» **WHAT TO PRODUCE**:
Look over the material for the string "bytes". Copy every line where it turns up.

+--

/-- An illegal byte is read as the first row that matches it; RSV7 is what remains when no other row does. -/
theorem wf_decodeCmd_of_le (h : 8 ≤ v.toNat) : (decodeCmd v).wf = true := by
  rw [decodeCmd_of_le h]
  split_ifs with hopc h4 h5 h6
  · exact beq_iff_eq.2 hopc
  · exact h4
  · simp only [Instr.wf, h4, h5, Bool.not_false, Bool.and_self]
  · simp only [Instr.wf, h4, h5, h6, Bool.not_false, Bool.and_self]
  · have h16 : 16 ≤ v.toNat := Nat.le_of_not_lt fun hlt => hopc (opcRow_iff.2 ⟨h, hlt⟩)
    have h7 : v.getLsbD 7 = true :=
      (((sixteen_le_toNat_iff.1 h16).resolve_left h4).resolve_left h5).resolve_left h6
    simp only [Instr.wf, h4, h5, h6, h7, Bool.not_false, Bool.and_self]

/-- The eight commands by evaluation, the illegal bytes by their rows. -/
theorem wf_and_encode_decodeCmd (v : Byte) : (decodeCmd v).wf = true ∧ encode (decodeCmd v) = .write 0x00#5 v := by
  obtain hlt | hle := Nat.lt_or_ge v.toNat 8
  · obtain ⟨n, hn, rfl⟩ : ∃ n, n < 8 ∧ v = BitVec.ofNat 8 n := ⟨v.toNat, hlt, by simp⟩
    interval_cases n <;> exact ⟨rfl, rfl⟩
  · exact ⟨wf_decodeCmd_of_le hle, encode_illcmd (isIllcmd_decodeCmd hle)⟩

/-! ## Frames and command bytes (R95, R98) -/

theorem wf_and_encode_of_decodeFrame (h : decodeFrame b = .ok i) : i.wf = true ∧ encode i = .frame b := by
  unfold decodeFrame at h
  split_ifs at h with hb hb hb
  all_goals cases h; exact ⟨rfl, hb ▸ rfl⟩

theorem wf_and_encode_of_decodeWire (h : decodeWire b = .ok i) : i.wf = true ∧ encode i = .wire b := by
  unfold decodeWire at h
  split_ifs at h with hb hb hb hb
  all_goals cases h; exact ⟨rfl, hb ▸ rfl⟩

/-! ## The round trips -/

/-- Settles O2: the rows with a fixed byte or a free one decode by evaluation, the ILLCMD rows by their
well-formedness. -/
theorem decodeOfEncodeIsTheInstruction : Obligations.DecodeOfEncodeIsTheInstruction := by
  intro i hw
  have hillcmd {v : Byte} (h : IsIllcmd v i) : decode (encode i) = .ok i := by
    rw [encode_illcmd h]
    exact congrArg Except.ok (decodeCmd_of_wf_illcmd h hw)
  cases i with
  | illcmdOpc v => exact hillcmd (.inl rfl)
  | illcmdRsv4 v => exact hillcmd (.inr (.inl rfl))
  | illcmdRsv5 v => exact hillcmd (.inr (.inr (.inl rfl)))
  | illcmdRsv6 v => exact hillcmd (.inr (.inr (.inr (.inl rfl))))
  | illcmdRsv7 v => exact hillcmd (.inr (.inr (.inr (.inr rfl))))
  | _ => rfl

/-- Settles O3, by the place a code stands in: an access, a frame or a command byte. -/
theorem encodeOfDecodeIsTheCode : Obligations.EncodeOfDecodeIsTheCode := by
  intro c i h
  cases c with
  | write off v =>
    simp only [decode] at h
    split_ifs at h with h0 h6 h7 <;> cases h
    · exact h0 ▸ wf_and_encode_decodeCmd v
    · exact ⟨rfl, h6 ▸ rfl⟩
    · exact ⟨rfl, h7 ▸ rfl⟩
  | read off =>
    simp only [decode] at h
    split_ifs at h with h6
    cases h
    exact ⟨rfl, h6 ▸ rfl⟩
  | frame b => exact wf_and_encode_of_decodeFrame h
  | wire b => exact wf_and_encode_of_decodeWire h

end Sys2Proof.Machine
end
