/-- The mask and match of an instruction's row in the opcode table. Narrow rows stand in bits 15:0. The rows T_PUSH and
T_POP have the mask `0xFE00` here, not the table's `0xF600` (DEDUCED, safe: log entry 11). -/
def Instr.row : Instr → OpcodeRow
  | .b _ _ => ⟨0x0F000000, 0x0A000000⟩
  | .bl _ _ => ⟨0x0F000000, 0x0B000000⟩
  | .bx _ _ => ⟨0x0FFFFFF0, 0x012FFF10⟩
  | .bxR15 _ => ⟨0x0FFFFFFF, 0x012FFF1F⟩
  | .mul _ _ => ⟨0x0FE000F0, 0x00000090⟩
  | .mla _ _ => ⟨0x0FE000F0, 0x00200090⟩
  | .and _ _ => ⟨0x0DE00000, 0x00000000⟩
  | .eor _ _ => ⟨0x0DE00000, 0x00200000⟩
  | .sub _ _ => ⟨0x0DE00000, 0x00400000⟩
  | .rsb _ _ => ⟨0x0DE00000, 0x00600000⟩
  | .add _ _ => ⟨0x0DE00000, 0x00800000⟩
  | .adc _ _ => ⟨0x0DE00000, 0x00A00000⟩
  | .sbc _ _ => ⟨0x0DE00000, 0x00C00000⟩
  | .rsc _ _ => ⟨0x0DE00000, 0x00E00000⟩
  | .tst _ _ => ⟨0x0DE00000, 0x01000000⟩
  | .teq _ _ => ⟨0x0DE00000, 0x01200000⟩
  | .cmp _ _ => ⟨0x0DE00000, 0x01400000⟩
  | .cmn _ _ => ⟨0x0DE00000, 0x01600000⟩
  | .orr _ _ => ⟨0x0DE00000, 0x01800000⟩
  | .mov _ _ => ⟨0x0DE00000, 0x01A00000⟩
  | .bic _ _ => ⟨0x0DE00000, 0x01C00000⟩
  | .mvn _ _ => ⟨0x0DE00000, 0x01E00000⟩
  | .mrs _ _ _ => ⟨0x0FBF0FFF, 0x010F0000⟩
  | .msrReg _ _ _ _ => ⟨0x0FB0FFF0, 0x0120F000⟩
  | .msrImm _ _ _ _ => ⟨0x0FB0F000, 0x0320F000⟩
  | .umull _ _ => ⟨0x0FE000F0, 0x00800090⟩
  | .umlal _ _ => ⟨0x0FE000F0, 0x00A00090⟩
  | .smull _ _ => ⟨0x0FE000F0, 0x00C00090⟩
  | .smlal _ _ => ⟨0x0FE000F0, 0x00E00090⟩
  | .swp _ _ => ⟨0x0FF00FF0, 0x01000090⟩
  | .swpb _ _ => ⟨0x0FF00FF0, 0x01400090⟩
  | .strhReg _ _ => ⟨0x0E500FF0, 0x000000B0⟩
  | .strhImm _ _ => ⟨0x0E5000F0, 0x004000B0⟩
  | .ldrhReg _ _ => ⟨0x0E500FF0, 0x001000B0⟩
  | .ldrhImm _ _ => ⟨0x0E5000F0, 0x005000B0⟩
  | .ldrsbReg _ _ => ⟨0x0E500FF0, 0x001000D0⟩
  | .ldrsbImm _ _ => ⟨0x0E5000F0, 0x005000D0⟩
  | .ldrshReg _ _ => ⟨0x0E500FF0, 0x001000F0⟩
  | .ldrshImm _ _ => ⟨0x0E5000F0, 0x005000F0⟩
  | .hdtL0Sh10Reg _ _ => ⟨0x0E500FF0, 0x000000D0⟩
  | .hdtL0Sh10Imm _ _ => ⟨0x0E5000F0, 0x004000D0⟩
  | .hdtL0Sh11Reg _ _ => ⟨0x0E500FF0, 0x000000F0⟩
  | .hdtL0Sh11Imm _ _ => ⟨0x0E5000F0, 0x004000F0⟩
  | .undefined000 _ _ => ⟨0x0E000090, 0x00000090⟩
  | .undefined011 _ _ => ⟨0x0E000010, 0x06000010⟩
  | .str _ _ => ⟨0x0C500000, 0x04000000⟩
  | .ldr _ _ => ⟨0x0C500000, 0x04100000⟩
  | .strb _ _ => ⟨0x0C500000, 0x04400000⟩
  | .ldrb _ _ => ⟨0x0C500000, 0x04500000⟩
  | .stm _ _ => ⟨0x0E100000, 0x08000000⟩
  | .ldm _ _ => ⟨0x0E100000, 0x08100000⟩
  | .stc _ _ => ⟨0x0E100000, 0x0C000000⟩
  | .ldc _ _ => ⟨0x0E100000, 0x0C100000⟩
  | .cdp _ _ => ⟨0x0F000010, 0x0E000000⟩
  | .mcr _ _ => ⟨0x0F100010, 0x0E000010⟩
  | .mrc _ _ => ⟨0x0F100010, 0x0E100010⟩
  | .swi _ _ => ⟨0x0F000000, 0x0F000000⟩
  | .tLsl _ => ⟨0xF800, 0x0000⟩
  | .tLsr _ => ⟨0xF800, 0x0800⟩
  | .tAsr _ => ⟨0xF800, 0x1000⟩
  | .tAddReg _ => ⟨0xFE00, 0x1800⟩
  | .tSubReg _ => ⟨0xFE00, 0x1A00⟩
  | .tAddImm3 _ => ⟨0xFE00, 0x1C00⟩
  | .tSubImm3 _ => ⟨0xFE00, 0x1E00⟩
  | .tMovImm _ => ⟨0xF800, 0x2000⟩
  | .tCmpImm _ => ⟨0xF800, 0x2800⟩
  | .tAddImm8 _ => ⟨0xF800, 0x3000⟩
  | .tSubImm8 _ => ⟨0xF800, 0x3800⟩
  | .tAndAlu _ => ⟨0xFFC0, 0x4000⟩
  | .tEorAlu _ => ⟨0xFFC0, 0x4040⟩
  | .tLslAlu _ => ⟨0xFFC0, 0x4080⟩
  | .tLsrAlu _ => ⟨0xFFC0, 0x40C0⟩
  | .tAsrAlu _ => ⟨0xFFC0, 0x4100⟩
  | .tAdcAlu _ => ⟨0xFFC0, 0x4140⟩
  | .tSbcAlu _ => ⟨0xFFC0, 0x4180⟩
  | .tRorAlu _ => ⟨0xFFC0, 0x41C0⟩
  | .tTstAlu _ => ⟨0xFFC0, 0x4200⟩
  | .tNegAlu _ => ⟨0xFFC0, 0x4240⟩
  | .tCmpAlu _ => ⟨0xFFC0, 0x4280⟩
  | .tCmnAlu _ => ⟨0xFFC0, 0x42C0⟩
  | .tOrrAlu _ => ⟨0xFFC0, 0x4300⟩
  | .tMulAlu _ => ⟨0xFFC0, 0x4340⟩
  | .tBicAlu _ => ⟨0xFFC0, 0x4380⟩
  | .tMvnAlu _ => ⟨0xFFC0, 0x43C0⟩
  | .tAddHi _ => ⟨0xFF00, 0x4400⟩
  | .tCmpHi _ => ⟨0xFF00, 0x4500⟩
  | .tMovHi _ => ⟨0xFF00, 0x4600⟩
  | .tBx _ => ⟨0xFF00, 0x4700⟩
  | .tLdrPc _ => ⟨0xF800, 0x4800⟩
  | .tStrReg _ => ⟨0xFE00, 0x5000⟩
  | .tStrbReg _ => ⟨0xFE00, 0x5400⟩
  | .tLdrReg _ => ⟨0xFE00, 0x5800⟩
  | .tLdrbReg _ => ⟨0xFE00, 0x5C00⟩
  | .tStrhReg _ => ⟨0xFE00, 0x5200⟩
  | .tLdsbReg _ => ⟨0xFE00, 0x5600⟩
  | .tLdrhReg _ => ⟨0xFE00, 0x5A00⟩
  | .tLdshReg _ => ⟨0xFE00, 0x5E00⟩
  | .tStrImm _ => ⟨0xF800, 0x6000⟩
  | .tLdrImm _ => ⟨0xF800, 0x6800⟩
  | .tStrbImm _ => ⟨0xF800, 0x7000⟩
  | .tLdrbImm _ => ⟨0xF800, 0x7800⟩
  | .tStrhImm _ => ⟨0xF800, 0x8000⟩
  | .tLdrhImm _ => ⟨0xF800, 0x8800⟩
  | .tStrSp _ => ⟨0xF800, 0x9000⟩
  | .tLdrSp _ => ⟨0xF800, 0x9800⟩
  | .tAddPc _ => ⟨0xF800, 0xA000⟩
  | .tAddSp _ => ⟨0xF800, 0xA800⟩
  | .tAddSpImm _ => ⟨0xFF00, 0xB000⟩
  | .tPush _ => ⟨0xFE00, 0xB400⟩
  | .tPop _ => ⟨0xFE00, 0xBC00⟩
  | .tStmia _ => ⟨0xF800, 0xC000⟩
  | .tLdmia _ => ⟨0xF800, 0xC800⟩
  | .tBeq _ => ⟨0xFF00, 0xD000⟩
  | .tBne _ => ⟨0xFF00, 0xD100⟩
  | .tBcs _ => ⟨0xFF00, 0xD200⟩
  | .tBcc _ => ⟨0xFF00, 0xD300⟩
  | .tBmi _ => ⟨0xFF00, 0xD400⟩
  | .tBpl _ => ⟨0xFF00, 0xD500⟩
  | .tBvs _ => ⟨0xFF00, 0xD600⟩
  | .tBvc _ => ⟨0xFF00, 0xD700⟩
  | .tBhi _ => ⟨0xFF00, 0xD800⟩
  | .tBls _ => ⟨0xFF00, 0xD900⟩
  | .tBge _ => ⟨0xFF00, 0xDA00⟩
  | .tBlt _ => ⟨0xFF00, 0xDB00⟩
  | .tBgt _ => ⟨0xFF00, 0xDC00⟩
  | .tBle _ => ⟨0xFF00, 0xDD00⟩
  | .tSwiThumb _ => ⟨0xFF00, 0xDF00⟩
  | .tBThumb _ => ⟨0xF800, 0xE000⟩
  | .tBlPrefix _ => ⟨0xF800, 0xF000⟩
  | .tBlSuffix _ => ⟨0xF800, 0xF800⟩
  | .narrowUndefB1 _ => ⟨0xFF00, 0xB100⟩
  | .narrowUndefB2 _ => ⟨0xFF00, 0xB200⟩
  | .narrowUndefB3 _ => ⟨0xFF00, 0xB300⟩
  | .narrowUndefB6 _ => ⟨0xFF00, 0xB600⟩
  | .narrowUndefB7 _ => ⟨0xFF00, 0xB700⟩
  | .narrowUndefB8 _ => ⟨0xFF00, 0xB800⟩
  | .narrowUndefB9 _ => ⟨0xFF00, 0xB900⟩
  | .narrowUndefBa _ => ⟨0xFF00, 0xBA00⟩
  | .narrowUndefBb _ => ⟨0xFF00, 0xBB00⟩
  | .narrowUndefBe _ => ⟨0xFF00, 0xBE00⟩
  | .narrowUndefBf _ => ⟨0xFF00, 0xBF00⟩
  | .narrowUndefDe _ => ⟨0xFF00, 0xDE00⟩
  | .narrowUndefE8Ef _ => ⟨0xF800, 0xE800⟩

/-! ## The encoder -/

/-- A field put at bit `lo` of a word. -/
def put {k : Nat} (x : BitVec k) (lo : Nat) : Word := x.setWidth 32 <<< lo

/-- A one-bit field put at bit `lo` of a word. -/
def putBit (x : Bool) (lo : Nat) : Word := (BitVec.ofBool x).setWidth 32 <<< lo

def Cond.bits (c : Cond) : Word := put c.code 28

def DpFields.bits (f : DpFields) : Word :=
  putBit f.i 25 ||| putBit f.s 20 ||| put f.rn 16 ||| put f.rd 12 ||| put f.operand2 0

def MulFields.bits (f : MulFields) : Word :=
  putBit f.s 20 ||| put f.rd 16 ||| put f.rn 12 ||| put f.rs 8 ||| put f.rm 0

def MulLongFields.bits (f : MulLongFields) : Word :=
  putBit f.s 20 ||| put f.rdHi 16 ||| put f.rdLo 12 ||| put f.rs 8 ||| put f.rm 0

def SwapFields.bits (f : SwapFields) : Word :=
  put f.rn 16 ||| put f.rd 12 ||| put f.rm 0

def HalfRegFields.bits (f : HalfRegFields) : Word :=
  putBit f.p 24 ||| putBit f.u 23 ||| putBit f.w 21 ||| put f.rn 16 ||| put f.rd 12 ||| put f.rm 0

def HalfImmFields.bits (f : HalfImmFields) : Word :=
  putBit f.p 24 ||| putBit f.u 23 ||| putBit f.w 21 ||| put f.rn 16 ||| put f.rd 12
    ||| put (f.offset8.extractLsb' 4 4) 8 ||| put (f.offset8.extractLsb' 0 4) 0

def TransferFields.bits (f : TransferFields) : Word :=
  putBit f.i 25 ||| putBit f.p 24 ||| putBit f.u 23 ||| putBit f.w 21 ||| put f.rn 16 ||| put f.rd 12
    ||| put f.offset12 0

def BlockFields.bits (f : BlockFields) : Word :=
  putBit f.p 24 ||| putBit f.u 23 ||| putBit f.s 22 ||| putBit f.w 21 ||| put f.rn 16 ||| put f.rlist 0

def CoprocTransferFields.bits (f : CoprocTransferFields) : Word :=
  putBit f.p 24 ||| putBit f.u 23 ||| putBit f.n 22 ||| putBit f.w 21 ||| put f.rn 16 ||| put f.crd 12
    ||| put f.cpnum 8 ||| put f.offset8 0

def CoprocOpFields.bits (f : CoprocOpFields) : Word :=
  put f.cpopc 20 ||| put f.crn 16 ||| put f.crd 12 ||| put f.cpnum 8 ||| put f.cp 5 ||| put f.crm 0

def CoprocRegFields.bits (f : CoprocRegFields) : Word :=
  put f.cpopc 21 ||| put f.crn 16 ||| put f.rd 12 ||| put f.cpnum 8 ||| put f.cp 5 ||| put f.crm 0

def Undef000Bits.bits (f : Undef000Bits) : Word :=
  put f.hi 8 ||| put f.sh 5 ||| put f.lo 0

def Undef011Bits.bits (f : Undef011Bits) : Word :=
  put f.hi 5 ||| put f.lo 0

+--

» **EXERCISE RESULT**:
/-- The eight commands by evaluation, the illegal bytes by their rows. -/
/-! ## Frames and command bytes (R95, R98) -/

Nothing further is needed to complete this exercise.